Scan the material for the string "word" and copy out every line in which it occurs.
========================================================================
/-- A tally buffer A or B (R240, R302). -/
structure TallyBuf where
  /-- The commit word is written and counts; 10 R302; reset false -/
  complete : Bool := false
  /-- Tally number n, 32 bits; 10 R302; reset 0 -/
  num : BitVec 32 := 0
  /-- JOB tag of the commit word; 10 R302; reset 0 -/
  job : BitVec 32 := 0
  /-- Time base of the commit word; 10 R302; reset 0 -/
  time : BitVec 64 := 0
  /-- Saved bells; 10 R302; reset none -/
  bells : List (BitVec 13 × Bell) := []
  /-- Saved cores; 10 R302; reset none -/
  cores : List CoreSave := []
deriving DecidableEq, Repr

/-- Tally state of a scope: outside every hamlet, or a hamlet. -/
structure TallyScope where
  /-- Buffer A; 08 R240; reset empty -/
  a : TallyBuf := {}
  /-- Buffer B; 08 R240; reset empty -/
  b : TallyBuf := {}
  /-- The last complete tally is in B; 10 R302; reset false -/
  lastB : Bool := false
  /-- Number of the tally being taken; 10 R302; reset none -/
  taking : Option (BitVec 32) := none
  /-- The enter barrier has released; 10 R302; reset false -/
  entered : Bool := false
  /-- Bytes of the cores' shares so far; 10 R301; reset 0 -/
  share : Nat := 0
  /-- Cores that have arrived at the commit barrier; 10 R302; reset none -/
  copied : List LCoreNo := []
deriving DecidableEq, Repr

/-- The BELL block and the collectives. -/
structure Colls where
  /-- Bells B0000 to B8191; 10 R283; reset 0 -/
  bells : Tab Bell := []
  /-- Tree contexts TC0 to TC63; 10 R293; reset 0 -/
  trees : Tab TreeCtx := []
  /-- Multicast sets MSET0 to MSET63; 10 R286; reset 0 -/
  msets : Tab MSet := []
  /-- Link-port reducer slots; 10 R298; reset none -/
  slots : List RSlot := []
  /-- BELL_CTL.LOCK; 10 R308; reset 0 -/
  lock : Bool := false
  /-- BELL_CTL.RESET_ACCEPT; 10 R308; reset 0 -/
  resetAccept : Bool := false
  /-- BELL_STATUS.LIT, 8 bits; 10 Table 10.10; reset 0 -/
  lit : BitVec 8 := 0
  /-- BELL_STATUS.DROPPED, 8 bits, saturates; 10 Table 10.10; reset 0 -/
  dropped : BitVec 8 := 0
  /-- BELL_STATUS.LATE, 8 bits, saturates; 10 Table 10.10; reset 0 -/
  late : BitVec 8 := 0
  /-- BELL_STATUS.REMOTE_FAIL, 8 bits, saturates; 10 Table 10.10; reset 0 -/
  remoteFail : BitVec 8 := 0
  /-- BELL_TREE, 32 bits; 10 R308; reset 0 -/
  tree : BitVec 32 := 0
  /-- BELL_SEL, 32 bits; 10 R308; reset 0 -/
  sel : BitVec 32 := 0
  /-- T0 of a RESET_AT received; 10 R304; reset none -/
  resetT0 : Option (BitVec 64) := none
  /-- Tally state by scope, key 0 outside every hamlet, 1 + n for HMn; 10 R302; reset none -/
  tallies : Tab TallyScope := []
deriving DecidableEq, Repr

/-! ### The host interface (11) -/

/-- A ring 0 to 255 (R316, R337). -/
structure Ring where
  /-- HST_SQ_BASE, 64 bits; 11 R337; reset 0 -/
  sqBase : BitVec 64 := 0
  /-- HST_CQ_BASE, 64 bits; 11 R337; reset 0 -/
  cqBase : BitVec 64 := 0
  /-- HST_MSG_ADDR, 64 bits; 11 R337; reset 0 -/
  msgAddr : BitVec 64 := 0
  /-- HST_MSG_DATA, 32 bits; 11 R337; reset 0 -/
  msgData : BitVec 32 := 0
  /-- HST_RING_CFG.ENABLE; 11 Table 11.11; reset 0 -/
  enable : Bool := false
  /-- HST_RING_CFG.IRQ_EN; 11 Table 11.11; reset 0 -/
  irqEn : Bool := false
  /-- HST_RING_CFG.PORT; 11 Table 11.11; reset 0 -/
  port : Bool := false
  /-- HST_RING_CFG.VERSION, 4 bits; 11 Table 11.11; reset 0 -/
  version : BitVec 4 := 0
  /-- HST_RING_CFG.CQ, 8 bits; 11 Table 11.11; reset 0 -/
  cq : RingNo := 0
  /-- HST_RING_CFG.SQ_LOG2, 5 bits; 11 Table 11.11; reset 0 -/
  sqLog2 : BitVec 5 := 0
  /-- HST_RING_CFG.CQ_LOG2, 5 bits; 11 Table 11.11; reset 0 -/
  cqLog2 : BitVec 5 := 0
  /-- HST_RING_STATUS.ACTIVE; 11 Table 11.12; reset 0 -/
  active : Bool := false
  /-- HST_RING_STATUS.OWNED and HAMLET; 11 Table 11.12; reset none -/
  owner : Option HamletNo := none
  /-- HST_RING_STATUS.ERR, 3 bits; 11 Table 11.12; reset 0 -/
  err : BitVec 3 := 0
  /-- HST_RING_STATUS.OUTSTANDING, 16 bits; 11 Table 11.12; reset 0 -/
  outstanding : BitVec 16 := 0
  /-- SQ head, HST_RING_IDX.SQ_HEAD, 16 bits; 11 R337; reset 0 -/
  sqHead : BitVec 16 := 0
  /-- SQ tail, 16 bits; 11 R315; reset 0 -/
  sqTail : BitVec 16 := 0
  /-- CQ head, 16 bits; 11 R315; reset 0 -/
  cqHead : BitVec 16 := 0
  /-- CQ tail, HST_RING_IDX.CQ_TAIL, 16 bits; 11 R337; reset 0 -/
  cqTail : BitVec 16 := 0
  /-- CQ phase; 11 R317, R321; reset 0 -/
  phase : Bool := false
  /-- Slots of the CQ reserved for descriptors outstanding; 11 R319; reset 0 -/
  reserved : Nat := 0
  /-- A failed fetch stopped fetching; 11 R314; reset false -/
  stopped : Bool := false
  /-- Latched enable request of R420 with its word; 11 R317; reset none -/
  latched : Option (Option (BitVec 32)) := none
  /-- The substitute port serves the ring; 11 R313; reset false -/
  moved : Bool := false
deriving DecidableEq, Repr
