/-- The fixed pairwise tree of n levels (R91). -/
def treeReduce (f : BitVec 32 → BitVec 32 → BitVec 32) : Nat → List (BitVec 32) → List (BitVec 32)
  | 0, l => l
  | n + 1, l => treeReduce f n (pairLevel f l)

/-! ### Packed elements (R33) and quantisation (R52, R497) -/

/-- Code of element i of packed bytes (R33). -/
def Fmt.elemAt (f : Fmt) (get : Nat → Byte) (i : Nat) : Nat :=
  match f.width with
  | 4 => (get (i / 2)).toNat / (if i % 2 = 0 then 1 else 16) % 16
  | 6 =>
    let w := (get (3 * (i / 4))).toNat + 256 * (get (3 * (i / 4) + 1)).toNat +
      65536 * (get (3 * (i / 4) + 2)).toNat
    w / 2 ^ (6 * (i % 4)) % 64
  | 8 => (get i).toNat
  | 16 => (get (2 * i)).toNat + 256 * (get (2 * i + 1)).toNat
  | _ => (get (4 * i)).toNat + 256 * (get (4 * i + 1)).toNat + 65536 * (get (4 * i + 2)).toNat +
      16777216 * (get (4 * i + 3)).toNat

/-- Bytes of packed element codes (R33). -/
def Fmt.pack (f : Fmt) : List Nat → List Byte
  | [] => []
  | a :: t =>
    match f.width with
    | 4 =>
      match t with
      | b :: t' => BitVec.ofNat 8 (a % 16 + 16 * (b % 16)) :: Fmt.pack f t'
      | [] => [BitVec.ofNat 8 (a % 16)]
    | 6 =>
      match t with
      | b :: c :: d :: t' => leBytes 3 (a % 64 + 64 * (b % 64) + 4096 * (c % 64) + 262144 * (d % 64)) ++
          Fmt.pack f t'
      | _ => leBytes 3 (a % 64)
    | 8 => leBytes 1 a ++ Fmt.pack f t
    | 16 => leBytes 2 a ++ Fmt.pack f t
    | _ => leBytes 4 a ++ Fmt.pack f t

/-- Bytes of n packed elements. -/
def Fmt.bytes (f : Fmt) (n : Nat) : Nat := n * f.width / 8

/-- a is larger in magnitude than b. -/
def magLt (a b : Nat × Int) : Bool :=
  let g := min a.2 b.2
  decide (a.1 * 2 ^ (a.2 - g).toNat < b.1 * 2 ^ (b.2 - g).toNat)

/-- The largest magnitude of a block's finite elements (R52, R497). -/
def blockMax (vs : List Val) : Nat × Int :=
  vs.foldl (fun m v => match v with
    | .fin _ n e => if magLt m (n, e) then (n, e) else m
    | _ => m) (0, 0)

/-- A block holds a NaN that a format cannot hold, so its scale is stored as NaN (R497). -/
def Fmt.nanBlock (f : Fmt) (vs : List Val) : Bool := f.noSpecial && vs.any fun v => decide (v = .nan)

/-- The MX code of a block's finite elements (R52, R497). DEDUCED, log entry 20. -/
def mxCode (f : Fmt) (vs : List Val) : Nat :=
  let m := blockMax vs
  if m.1 = 0 then 127 else (max 0 (min 254 (ilog2 m.1 1 + m.2 - f.emax + 127))).toNat

/-- The largest finite value of a format as a value. DEDUCED, log entry 20. -/
def Fmt.largest (f : Fmt) : Val := f.decode f.maxCode

/-- n / d × 2^e rounded upward to the next E4M3 value, at most 448 (R52, R497). DESIGN CHOICE, log entry 4. -/
def e4m3Up (n d : Nat) (e : Int) : Nat :=
  if n = 0 then 0
  else
    let c := Fmt.e4m3.roundCode false n d e
    let exact := match Fmt.e4m3.decode c with
      | .fin _ m k =>
        let g := min e k
        decide (n * 2 ^ (e - g).toNat = d * (m * 2 ^ (k - g).toNat))
      | _ => false
    min 0x7E (if exact then c else c + 1)

/-- The KX micro-scale code of a block for a per-tensor scale (R52, R497). With a per-tensor scale that is
zero or not finite the spec states none and it is free (log entry 4). DESIGN CHOICE, log entry 4; DEDUCED, log entry 89. -/
def kxCode (f : Fmt) (c : Val) (vs : List Val) : Nat :=
  let m := blockMax vs
  if m.1 = 0 then (if vs.any fun v => match v with | .inf _ => true | _ => false then 0x38 else 0)
  else
    match c.mul f.largest with
    | .fin _ n e => if n = 0 then Config.quantCode m.1 m.2 % 256 else e4m3Up m.1 n (m.2 - e)
    | _ => Config.quantCode m.1 m.2 % 256

/-- V = value / (block scale × per-tensor scale), converted to an element (R52, R497). A finite value over
a scale that is zero or not finite is free (log entry 4). DESIGN CHOICE, log entry 4; DEDUCED, log entry 89. -/
def Fmt.quant (f : Fmt) (rne nonsat : Bool) (v scale : Val) : Conv :=
  match v with
  | .nan => f.convNan
  | .inf neg => f.convInf nonsat neg
  | .fin a m e =>
    if m = 0 then ⟨0, false, false⟩
    else
      match scale with
      | .fin b n k =>
        if n = 0 then ⟨Config.quantCode m e % 2 ^ f.width, false, false⟩
        else f.convFin rne nonsat (xor a b) m n (e - k)
      | _ => ⟨Config.quantCode m e % 2 ^ f.width, false, false⟩

end Sys2Proof.Machine
end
========================================================================
◆ Task response
  /-- The commit word is written and counts; 10 R302; reset false -/
  /-- JOB tag of the commit word; 10 R302; reset 0 -/
  /-- Time base of the commit word; 10 R302; reset 0 -/
  /-- Latched enable request of R420 with its word; 11 R317; reset none -/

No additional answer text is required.